Juan Soto is not just a generational talent. He’s an all-time talent.
—We’ll spend so much money on him, we won’t be able to get enough pitching. Sorry, but we already gave away four young pitchers for Soto—and it will be a giveaway, all right, if we let him walk after one year. Those four included Michael King, already a top pitcher for a major NL contender, San Diego, and Drew Thorpe, who the Padres used in the Dylan Cease deal.
If there’s one thing Hal & Pal are even less likely to do—and more likely to screw up—than acquiring major position players, it’s pitching. Having Soto is not going to change that one way or the other.
—If we don’t spend so much money on him, we can use it to fill up all the other holes on our team. Yeah, that might be true—if we fired Brian Cashman tomorrow.
You know, I know, the American people know, and Bob Dole knows that Cashie is no more capable of building a championship team on his own than anyone hired by our local football teams. He’s put in 27 years proving that.
—There is a “Dream Team” just waiting to step up if Soto goes. I noticed that Cody Bellinger has recently been added to the Great Suppositional Team. Yeah, Cody should have been signed two years ago, when he was dirt cheap, and might have put us over the top in 2022. Blake Snell they could’ve had last year.
I know, I know: Anthony Santander hit a bunch of home runs last year. He also doesn’t field or run all that well either, batted .235, and walked all of 58 times. And he’s 4 years older than Soto. Christian Walker is 33. And no, Cashie is not moving the man he wants to be the next Derek Jeter out of shortstop. Or taking Jazz Chisholm off third.
—Willie Mays and Henry Aaron were great players, and they only won a single ring each. This was pointed out by Doug K. And he’s right.
In 23 years of major-league play apiece, Mays and Aaron only took two World Series titles between them, and those in the bloom of their youth. Mays only reached the postseason 5 times with the Giants and Mets; Aaron, 4 times with the Braves (if you count the 1959 playoff for the pennant).

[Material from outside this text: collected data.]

-- ==== Sys2Proof/Machine/Timers.lean ====
section
/-! DEFINITION. The meanings of the expiry of a ring's age timer (R122) and of the stop-grace timer (R164). An expiry of a timer
that does not run changes nothing (log 1). -/

namespace Sys2Proof.Machine

/-- The age timer of a ring expires (R122). -/
def expireAge (c : CqId) (s : State) : State :=
  match (s.ring c).ageTimer with
  | some _ => s.setRing c { s.ring c with notifyPending := true, ageTimer := none }
  | none => s

/-- The stop-grace timer expires (R125, R164): the completion unit issues no further write, and what remains is dropped once no
write is in flight. -/
def expireGrace (s : State) : State :=
  match s.graceTimer with
  | .running _ => finishStep { s with graceTimer := .expired }
  | _ => s

/-- AGE_TIMER_EXPIRY (R122). -/
def execAgeTimerExpiry (ring : CqId) (s : State) : Host.Outcome State Fault Refusal :=
  .next (expireAge ring (settleDue s))

/-- STOP_GRACE_EXPIRY (R164). -/
def execStopGraceExpiry (s : State) : Host.Outcome State Fault Refusal :=
  .next (expireGrace (settleDue s))

end Sys2Proof.Machine
end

That’s in good part because those teams were mostly run by incompetent boobs. (For competent boobs, see Bernadette Peters. Thank you, thank you! And please remember your waitresses! They’ll remember you.)
But as Crapshoot Cashman could tell you, those days are as dead as Baltimore chop and the sacrifice bunt. By today’s standards—whereby you only have to finish in the top 40 percent of the league to make the playoffs—Mays would have been in the postseason 19 times; Aaron, 9 times.

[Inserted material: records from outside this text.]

/-! ## The pending list and the staging slots -/

/-- The three cases of a placement, each with the holder's reservation gone (R4, R110), and the five rows of the emptying of a
slot (R59, R63). What becomes of an entry that has become free: the scheduler makes its claim by selection; where it would start a
record and another holder's condition is met too, the free value decides whether selection runs at once or its claim is deferred
(R31, R60, R109, R131, R143; log 6). -/
def Obligations.PlacementAndEmptyingFollowTheirTables : Prop :=
  (∀ (h : Holder) (l : List Reservation),
    ((removeHolder h l).map fun r => r.holder) = (l.map fun r => r.holder).erase h)
  ∧ (∀ (h : Holder) (c : CqId) (e : Entry) (suppressed now : Bool) (s : State),
      let released : State := { s with reserved := removeHolder h s.reserved }
      (suppressed = true → place h c e suppressed now s = released)
      ∧ (suppressed = false → (s.ring c).state = .broken →
          place h c e suppressed now s
            = released.setRing c { s.ring c with discarded := min ((s.ring c).discarded + 1) 4294967295 })
      ∧ (suppressed = false → (s.ring c).state ≠ .broken →
          place h c e suppressed now s = { released with occupied := s.occupied ++ [⟨c, e, now, false⟩] }))
  ∧ (∀ (q : WqId) (s : State),
      ((s.queue q).slot = .empty → emptySlot q s = s)
      ∧ (∀ b, (s.queue q).slot = .full b → emptySlot q s = s.setQueue q { s.queue q with slot := .empty })
      ∧ (∀ i c, (s.queue q).slot = .filling false → s.fetch = some ⟨q, i, c, false⟩ →
          emptySlot q s = { s.setQueue q { s.queue q with slot := .empty } with
                            fetch := none, reserved := removeHolder .fetch s.reserved })
      ∧ (∀ i c, (s.queue q).slot = .filling false → s.fetch = some ⟨q, i, c, true⟩ →
          emptySlot q s = s.setQueue q { s.queue q with slot := .filling true })
      ∧ ((s.queue q).slot = .filling true → emptySlot q s = s))
  ∧ (∀ before s : State,
      (freeEntries s ≤ freeEntries before → selectOnFree before s = s)
      ∧ (freeEntries before < freeEntries s → selectOnFree before s = claimFreed s))
  ∧ ∀ s : State, WorkRingLaw s →
      let starts : Prop := s.engine = .running ∧ s.active = none ∧ ∃ q, choose s = .start q
      let rival : Prop :=
        (s.engine = .running ∧ s.admin = .idle ∧ 0 < s.adminRing.posted ∧ 0 < freeEntries s)
        ∨ (s.engine = .running ∧ s.fetch = none ∧ 0 < freeEntries s ∧ ∃ p,
            ((s.queue p).state = .idle ∨ (s.queue p).state = .running ∨ (s.queue p).state = .suspended)
            ∧ (s.queue p).drain = false ∧ (s.queue p).abortPending = false ∧ (s.queue p).hold = false
            ∧ (s.queue p).slot = .empty ∧ (s.queue p).head ≠ (s.queue p).tail)
        ∨ (∃ b p, s.admin = .executing b (.waitEntry p)
            ∧ ((s.queue p).state = .running ∨ (s.queue p).state = .suspended) ∧ (s.queue p).drain = false)
      (¬ (starts ∧ rival) → claimFreed s = select s)
      ∧ (starts → rival → Config.schedulerClaimsFirst s.claimTurn = true →
          claimFreed s = select { s with claimTurn := s.claimTurn + 1 })
      ∧ (starts → rival → Config.schedulerClaimsFirst s.claimTurn = false →
          claimFreed s = { s with claimTurn := s.claimTurn + 1, claimDeferred := true })

/-! ## Commands whose event is not possible -/

/-- What comes before an event (R31, R109, R132, R135, R143; logs 5, 6, 20). A record that has been checked is completed or carried out
before any event but its own row. A DISABLE QUEUE that waits for an entry is applied before any event once it needs none: when its queue
has left RUNNING and SUSPENDED, and when the engine has entered STOPPING, so that it never waits across the start of a stop. A deferred
claim is made before any event but another holder's claim, which it may stand behind. The model's own choice (log 1): a command whose
event cannot occur in the state changes nothing but that. -/
def Obligations.ImpossibleEventsChangeNothing : Prop :=
  (∀ s : State, NothingDue (settleDue s) ∧ (NothingDue s → settleDue s = s)
    ∧ settleDue s = settleDeferred (settleLook (settleDeferred (settleRecord s)))
    ∧ settleDeferred s = (if s.claimDeferred then grantAll (select s) else s)
    ∧ ((∀ b q, s.admin ≠ .executing b (.waitEntry q)) → settleLook s = s)
    ∧ (∀ b q, s.admin = .executing b (.waitEntry q) →
        let needsNone : Prop :=
          ((s.queue q).state ≠ .running ∧ (s.queue q).state ≠ .suspended) ∨ (s.queue q).drain = true ∨ s.engine = .stopping
        (¬ needsNone → settleLook s = s)
        ∧ (needsNone → exec .disableQueueApplied s = .next (settleLook s) ∧ (settleLook s).admin = .idle))
    ∧ ((∀ b v, s.admin ≠ .executing b (.checked v)) → settleRecord s = s)
    ∧ (∀ b v, s.admin = .executing b (.checked v) → exec (commandOf (adminOpcode b)) s = .next (settleRecord s)))
  ∧ (∀ (i : Instr) (s : State),
      (i = .disableQueueApplied → exec i s = exec i (settleRecord s))
      ∧ (i = .takeUp ∨ i = .fetchIssue → exec i s = exec i (settleLook (settleRecord s)))
      ∧ (i ≠ .takeUp → i ≠ .fetchIssue → i ≠ .disableQueueApplied →
          (∀ b v, s.admin = .executing b (.checked v) → i ≠ commandOf (adminOpcode b)) → exec i s = exec i (settleDue s)))
  ∧ ∀ s : State, NothingDue s →
    (s.engine ≠ .running ∨ s.admin ≠ .idle ∨ s.adminRing.posted = 0 ∨ freeEntries s = 0 → exec .takeUp s = .next s)
    ∧ (s.fetch ≠ none ∨ freeEntries s = 0 ∨ s.engine ≠ .running → exec .fetchIssue s = .next s)
    ∧ (∀ g, (∀ o k ad n tm, s.tag g ≠ .inUse o k ad n tm) → exec (.requestTimeout g) s = .next s)
    ∧ (∀ c, (s.ring c).ageTimer = none → exec (.ageTimerExpiry c) s = .next s)
    ∧ ((∀ ms, s.graceTimer ≠ .running ms) → exec .stopGraceExpiry s = .next s)
    ∧ ((∀ b q, s.admin ≠ .executing b (.waitEntry q)) → exec .disableQueueApplied s = .next s)
    ∧ ∀ op, exec (commandOf op) s = .next s

/-! ## The units' claims -/

/-- A take-up with its conditions met reserves an entry for CQ0, enters FETCHING for the index at the head and asks for a tag
(R131, R109). A claim that the scheduler had deferred is then taken up again (R31, R109; log 6). That the take-up is a step of its own
is log 5. -/
def Obligations.TakeUpReservesAndFetches : Prop :=
  ∀ s : State, s.engine = .running → s.admin = .idle → s.adminRing.head < s.adminRing.size →
    s.adminRing.tail < s.adminRing.size → s.adminRing.head ≠ s.adminRing.tail → 0 < freeEntries s →
    let base : State := { s with reserved := s.reserved ++ [⟨.adminRecord, 0⟩], admin := .fetching s.adminRing.head false }
    (s.claimDeferred = false → ∃ t, exec .takeUp s = .next t ∧ AfterGrants base t)
    ∧ (s.claimDeferred = true →
        ∃ t, exec .takeUp s = .next t ∧ AfterGrants (claimFreed { base with claimDeferred := false }) t)

/-- The fetch unit chooses the candidate of highest level, of those the lowest number, reserves an entry for its ring, makes its
slot FILLING for the record at its head, becomes BUSY and asks for a tag (R60, R61, R109); with no candidate nothing happens. A claim
that the scheduler had deferred is then taken up again (R31, R109; log 6). That the issue is a step of its own is log 5. -/
def Obligations.FetchIssueServesTheHighestCandidate : Prop :=
  ∀ s : State, WorkRingLaw s → s.engine = .running → s.fetch = none → 0 < freeEntries s →
    (∀ b v, s.admin ≠ .executing b (.checked v)) →
    (∀ b q, s.admin = .executing b (.waitEntry q) →
      ((s.queue q).state = .running ∨ (s.queue q).state = .suspended) ∧ (s.queue q).drain = false) →
    let candidate (p : WqId) : Prop :=
      ((s.queue p).state = .idle ∨ (s.queue p).state = .running ∨ (s.queue p).state = .suspended)
      ∧ (s.queue p).drain = false ∧ (s.queue p).abortPending = false ∧ (s.queue p).hold = false
      ∧ (s.queue p).slot = .empty ∧ (s.queue p).head ≠ (s.queue p).tail
    (∀ (q : WqId) (c : CqId), candidate q → (s.queue q).ring = some c →
      (∀ p, candidate p → (s.queue p).level < (s.queue q).level ∨ ((s.queue p).level = (s.queue q).level ∧ q ≤ p)) →
      let base : State :=
        { s.setQueue q { s.queue q with slot := .filling false } with
          reserved := s.reserved ++ [⟨.fetch, c⟩], fetch := some ⟨q, (s.queue q).head, c, false⟩ }
      (s.claimDeferred = false → ∃ t, exec .fetchIssue s = .next t ∧ AfterGrants base t)
      ∧ (s.claimDeferred = true →
          ∃ t, exec .fetchIssue s = .next t ∧ AfterGrants (claimFreed { base with claimDeferred := false }) t))
    ∧ ((∀ p, ¬ candidate p) → exec .fetchIssue s = .next (if s.claimDeferred then grantAll (select s) else s))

Soto’s odds of winning it all for us are much, much higher than back in the day when just two teams got to play for it all. But he won’t win a single title for us...if he’s in Flushing Meadows.

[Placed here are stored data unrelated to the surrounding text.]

/-- The laws are kept by what they do not look at. -/
theorem Keeps.frame {s t : State} (h : t.lawPart = s.lawPart) : Keeps s t := by
  simp only [State.lawPart, LawPart.mk.injEq] at h
  obtain ⟨hq, hr, hc, ht, hg, ha, hst, hseg, hf⟩ := h
  have hqueue (q : WqId) : t.queue q = s.queue q := by simp only [State.queue, hq]
  have hring (c : CqId) : (t.ring c).written = (s.ring c).written ∧ (t.ring c).discarded = (s.ring c).discarded := by
    simpa using congrFun hr c
  refine ⟨⟨fun ⟨h1, h2, h3⟩ => ⟨fun q => hqueue q ▸ h1 q, fun c => ?_, hc ▸ h3⟩, fun h => by rw [SettingsLaw, ht, hg]; exact h,
    fun ⟨h1, h2, h3⟩ => ⟨fun q => hqueue q ▸ h1 q, fun c hm => ?_, fun f hm => ?_⟩⟩, fun ⟨h1, h2⟩ => ⟨fun c hm => ?_, fun g hm => ?_⟩⟩
  · rw [(hring c).1, (hring c).2]
    exact h2 c
  · rw [hqueue]
    exact h2 c (by rwa [contexts, ha, hst] at hm)
  · rw [hqueue]
    have : s.fetch.map (fun f => f.queue) = some f.queue := by rw [← hf, Option.mem_def.mp hm]; rfl
    obtain ⟨f', hf', he⟩ := Option.map_eq_some_iff.mp this
    exact he ▸ h3 f' hf'
  · exact h1 c (by rwa [contexts, ha, hst] at hm)
  · have : s.segment.map (fun g => g.length) = some g.length := by rw [← hseg, Option.mem_def.mp hm]; rfl
    obtain ⟨g', hg', he⟩ := Option.map_eq_some_iff.mp this
    rw [ha]
    exact he ▸ h2 g' hg'

/-- An operation that keeps the laws keeps them after a change of what they do not look at. -/
theorem Keeps.after_frame {s t u : State} (k : Keeps t u) (h : t.lawPart = s.lawPart) : Keeps s u := (Keeps.frame h).trans k

/-- The positions are kept by what leaves contexts and segment alone. -/
theorem PositionLaw.of_moverPart {s t : State} (h : t.moverPart = s.moverPart) (hp : PositionLaw s) : PositionLaw t := by
  simp only [State.moverPart, Prod.mk.injEq] at h
  obtain ⟨ha, hst, hseg⟩ := h
  simpa only [PositionLaw, contexts, ha, hst, hseg] using hp

/-! ## Single updates -/

/-- A descriptor with the ring of another, in a state in which that ring may stand. -/
theorem queueShape_of_same {d e : Queue} (h : QueueShape d) (hs : e.ringSize = d.ringSize) (hh : e.head = d.head)
    (ht : e.tail = d.tail) (hstate : e.state = d.state ∨ e.state = .disabled ∨ d.ringSize ≠ 0) : QueueShape e := by
  rw [QueueShape, hs, hh, ht]
  rcases h with ⟨h1, h2, h3, h4⟩ | h
  · refine .inl ⟨h1, ?_, h3, h4⟩
    rcases hstate with h | h | h
    · exact h.trans h2
    · exact h
    · exact absurd h1 h
  · exact .inr h

/-- A queue outside DISABLED is configured (R51). -/
theorem ringSize_ne_zero_of_state {d : Queue} (h : QueueShape d) (hs : d.state ≠ .disabled) : d.ringSize ≠ 0 := by
  rcases h with h | h
  · exact absurd h.2.1 hs
  · omega

/-- One descriptor is replaced; its shape may rest on the work-ring law of an earlier state. -/
theorem KeepsBooks.setQueue {s₀ s : State} {q : WqId} {d : Queue} (h : KeepsBooks s₀ s)
    (hc : QueueCountersOk (s.queue q) → QueueCountersOk d)
    (hw : WorkRingLaw s₀ → WorkRingLaw s → QueueShape d ∧ ((s.queue q).ringSize ≠ 0 → d.ringSize ≠ 0)) :
    KeepsBooks s₀ (s.setQueue q d) := by
  have hsize (hl : WorkRingLaw s₀) (j : WqId) (hj : (s.queue j).ringSize ≠ 0) : ((s.setQueue q d).queue j).ringSize ≠ 0 := by
    rw [State.setQueue_queue]
    split
    · next e => exact (hw hl (h.workRings hl)).2 (e ▸ hj)
    · exact hj
  refine ⟨fun hl => ?_, fun hl => h.settings hl, fun hl => ?_⟩
  · obtain ⟨h1, h2, h3⟩ := h.counters hl
    refine ⟨fun j => ?_, h2, h3⟩
    rw [State.setQueue_queue]
    split
    · exact hc (h1 q)
    · exact h1 j
  · obtain ⟨h1, h2, h3⟩ := h.workRings hl
    refine ⟨fun j => ?_, fun c hm => hsize hl _ (h2 c hm), fun f hm => hsize hl _ (h3 f hm)⟩
    rw [State.setQueue_queue]
    split
    · exact (hw hl (h.workRings hl)).1
    · exact h1 j

/-- One descriptor is replaced. -/
theorem Keeps.setQueue {s : State} {q : WqId} {d : Queue} (hc : QueueCountersOk (s.queue q) → QueueCountersOk d)
    (hw : WorkRingLaw s → QueueShape d ∧ ((s.queue q).ringSize ≠ 0 → d.ringSize ≠ 0)) : Keeps s (s.setQueue q d) :=
  ⟨(KeepsBooks.refl s).setQueue hc fun h _ => hw h, id⟩

/-- One descriptor is replaced by one with its counters and its ring, in a state in which that ring may stand. -/
theorem Keeps.setQueue_same {s : State} {q : WqId} {d : Queue} (hc : QueueCountersOk (s.queue q) → QueueCountersOk d)
    (hs : d.ringSize = (s.queue q).ringSize) (hh : d.head = (s.queue q).head) (ht : d.tail = (s.queue q).tail)
    (hstate : WorkRingLaw s → d.state = (s.queue q).state ∨ d.state = .disabled ∨ (s.queue q).ringSize ≠ 0) :
    Keeps s (s.setQueue q d) :=
  .setQueue hc fun h => ⟨queueShape_of_same (h.1 q) hs hh ht (hstate h), fun hne => hs ▸ hne⟩

/-- One ring is replaced. -/
theorem Keeps.setRing {s : State} {c : CqId} {r : Ring} (h : RingCountersOk (s.ring c) → RingCountersOk r) :
    Keeps s (s.setRing c r) := by
  refine ⟨⟨fun ⟨h1, h2, h3⟩ => ⟨h1, fun j => ?_, h3⟩, id, id⟩, id⟩
  rw [State.setRing_ring]
  split
  · exact h (h2 c)
  · exact h2 j

/-- The engine's counters are replaced. -/
theorem Keeps.setCounters {s : State} {k : EngineCounters}
    (h : CounterLaw s → CounterLaw { s with counters := k }) : Keeps s { s with counters := k } :=
  ⟨⟨h, id, id⟩, id⟩

/-- The fetch in flight is dropped. -/
theorem Keeps.dropFetch (s : State) : Keeps s { s with fetch := none } :=
  ⟨⟨id, id, fun ⟨h1, h2, _⟩ => ⟨h1, h2, fun _ hf => by cases hf⟩⟩, id⟩

/-- Contexts leave the stack. -/
theorem Keeps.dropStack {s : State} {l : List Context} (h : ∀ c ∈ l, c ∈ s.stack) : Keeps s { s with stack := l } := by
  have hsub (c : Context) (hc : c ∈ contexts { s with stack := l }) : c ∈ contexts s := by
    rcases List.mem_append.mp hc with hc | hc
    · exact List.mem_append_left _ hc
    · exact List.mem_append_right _ (h c hc)
  exact ⟨⟨id, id, fun ⟨h1, h2, h3⟩ => ⟨h1, fun c hc => h2 c (hsub c hc), h3⟩⟩, fun ⟨h1, h2⟩ => ⟨fun c hc => h1 c (hsub c hc), h2⟩⟩

/-- The active context leaves the mover, as the books see it. -/
theorem KeepsBooks.dropActive (s : State) (n : Nat) : KeepsBooks s { s with active := none, currentLevel := n } :=
  ⟨id, id, fun ⟨h1, h2, h3⟩ => ⟨h1, fun c hc => h2 c (List.mem_append_right _ hc), h3⟩⟩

—Trent Grisham. Yep. That's the guy who will become our full-time centerfielder if Juan Soto goes elsewhere. Trent Grisham, who has not hit above .198 since 2021.
You think Brian Cashman's not serious about this? Think again. This is the man who made us play an entire season with Chris Stewart as our starting catcher. Who came within a hairsbreadth of make Bubba Crosby our starting centerfielder.
Gentlemen, I rest my case. If you think good things are going to happen in the wake of Soto going to Queens, well, I can only refer you to Aerosmith, 1973.